▶ **HOW TO COMPLETE THIS TASK**:
Only the number is wanted: how many lines of the data contain "away"?

▶ **DATASET RECORDS**:
/-- A contribution of a module that has not closed the open epoch joins it. -/
theorem Epoch.take_open {c : Contrib} (h : ∀ k ∈ e.closes, k.1 ≠ c.module) :
    e.take c = some { e with parts := e.parts ++ [{ c with order := e.parts.length }] } := by
  have fresh : (e.closes.any fun k => k.1 == c.module) = false := by simpa using h
  simp [Epoch.take, fresh]

/-- A contribution of a module that has closed the open epoch stands for the next. -/
theorem Epoch.take_next {c : Contrib} (closed : ∃ k ∈ e.closes, k.1 = c.module) (h : ∀ k ∈ e.nextClos, k.1 ≠ c.module) :
    e.take c = some { e with nextPart := e.nextPart ++ [{ c with order := e.nextPart.length }] } := by
  have spent : (e.closes.any fun k => k.1 == c.module) = true := by simpa using closed
  have fresh : (e.nextClos.any fun k => k.1 == c.module) = false := by simpa using h
  simp [Epoch.take, spent, fresh]

/-- A close of a module that has not closed the open epoch joins it. -/
theorem Epoch.close_open {m : Nat} (h : ∀ k ∈ e.closes, k.1 ≠ m) (op : BitVec 4) (v u : Word) :
    e.close m op v u = some { e with closes := e.closes ++ [(m, op, v, u)] } := by
  have fresh : (e.closes.any fun k => k.1 == m) = false := by simpa using h
  simp [Epoch.close, fresh]

theorem epochClosed_iff (d : Window) (e : Epoch) :
    epochClosed d e = true ↔ ∀ m < 64, d.members.getLsbD m = true → ∃ k ∈ e.closes, k.1 = m := by
  simp only [epochClosed, List.all_eq_true, List.mem_range, Bool.or_eq_true, Bool.not_eq_true', List.any_eq_true, beq_iff_eq,
    or_iff_not_imp_left, Bool.not_eq_false]

end

/-! #### Merging (20 R439) -/

theorem mergedValue_integer {op : BitVec 4} (float : op ≠ 10) (a b : Contrib) :
    mergedValue op [a, b] = (atomicValue op a.operand b.operand).1 := if_neg float

theorem mergedValue_single {op : BitVec 4} (float : op ≠ 10) (k : Contrib) : mergedValue op [k] = k.operand := if_neg float

theorem elementAtomics_single {k : Contrib} (float : k.op ≠ 10) : elementAtomics [k] = [(k.op, k.operand)] := by
  simp [elementAtomics, mergedValue_single float]

theorem elementAtomics_sameOp {a b : Contrib} (same : a.op = b.op) (float : a.op ≠ 10) :
    elementAtomics [a, b] = [(a.op, (atomicValue a.op a.operand b.operand).1)] := by
  have filtered : [a, b].filter (fun k => k.op == a.op) = [a, b] := by simp [same]
  simp only [elementAtomics, filtered, mergedValue_integer float]
  simp [same]

theorem elementAtomics_otherOp {a b : Contrib} (other : a.op ≠ b.op) :
    elementAtomics [a, b] = [(a.op, mergedValue a.op [a]), (b.op, b.operand)] := by
  simp [elementAtomics, other.symm]

/-- What an epoch of two sums to one element applies: their sum. -/
theorem epochAtomics_twoSums {e : Epoch} {a b : Contrib} (parts : e.parts = [a, b]) (closes : e.closes = []) (sum : a.op = 0)
    (sum' : b.op = 0) (element : b.va = a.va) (d : Window) : epochAtomics d e = [(a.va, 0, a.operand + b.operand, 0)] := by
  have merged : elementAtomics [a, b] = [(0, a.operand + b.operand)] := by
    rw [elementAtomics_sameOp (sum.trans sum'.symm) (by rw [sum]; decide), sum]
    rfl
  have elements : elementsOf [a, b] = [a.va] := by simp [elementsOf, insertNat, element]
  have filtered : [a, b].filter (fun c => c.va == a.va) = [a, b] := by simp [element]
  rw [epochAtomics, parts, closes, elements, List.flatMap_singleton, filtered, merged]
  rfl

/-- A close of a kind that merges, alone, is applied with no compare value. -/
theorem closeAtomics_merged {op : BitVec 4} (kind : merges op = true) (float : op ≠ 10) (m : Nat) (v u : Word) :
    closeAtomics [(m, op, v, u)] = [(op, v, 0)] := by
  simp [closeAtomics, kind, elementAtomics_single (k := ⟨m, 0, 0, op, 0, v, 0⟩) float]

/-- A close by AXCHG or ACAS is applied as it is (log 43). -/
theorem closeAtomics_single {op : BitVec 4} (kind : merges op = false) (m : Nat) (v u : Word) :
    closeAtomics [(m, op, v, u)] = [(op, v, u)] := by
  simp [closeAtomics, elementAtomics, kind]

/-! #### Delivery (20 R438, R439) -/

section
variable {s : State} {x w : Nat}

theorem exec_epochDeliver : exec (.epochDeliver x w) s = execEpochDeliver x w s := rfl

/-- An epoch that some member has not closed is not delivered. -/
theorem epochDeliver_waits (h : epochClosed ((s.func (s.ctx x).func).window w) (s.epochOf (s.ctx x).func w) = false) :
    exec (.epochDeliver x w) s = .next s := by
  simp [exec_epochDeliver, execEpochDeliver, h]

variable (c : Collects s x w) (opened : ((s.func (s.ctx x).func).window w).isOpen = true)
  (closed : epochClosed ((s.func (s.ctx x).func).window w) (s.epochOf (s.ctx x).func w) = true)
include c opened closed

/-- A closed epoch of a home elsewhere ends here. -/
theorem epochDeliver_away (away : ((s.func (s.ctx x).func).window w).home ≠ s.modNum) :
    exec (.epochDeliver x w) s = .next (s.nextEpoch (s.ctx x).func w ((s.func (s.ctx x).func).window w)) := by
  simp [exec_epochDeliver, execEpochDeliver, c.inForce, c.reduction, c.mine, opened, closed, away]

/-- A closed epoch of this home asks for the first page on demand among its elements. -/
theorem epochDeliver_stalls (home : ((s.func (s.ctx x).func).window w).home = s.modNum) {page : Nat} {st : PageState}
    (stall : epochStall s ((s.func (s.ctx x).func).window w).rctx
      (epochAtomics ((s.func (s.ctx x).func).window w) (s.epochOf (s.ctx x).func w)) = some (page, st)) :
    exec (.epochDeliver x w) s = .next (s.requestPage ((s.func (s.ctx x).func).window w).rctx page st) := by
  simp [exec_epochDeliver, execEpochDeliver, c.inForce, c.reduction, c.mine, opened, closed, home, stall]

▶ **EXERCISE RESULT**:
2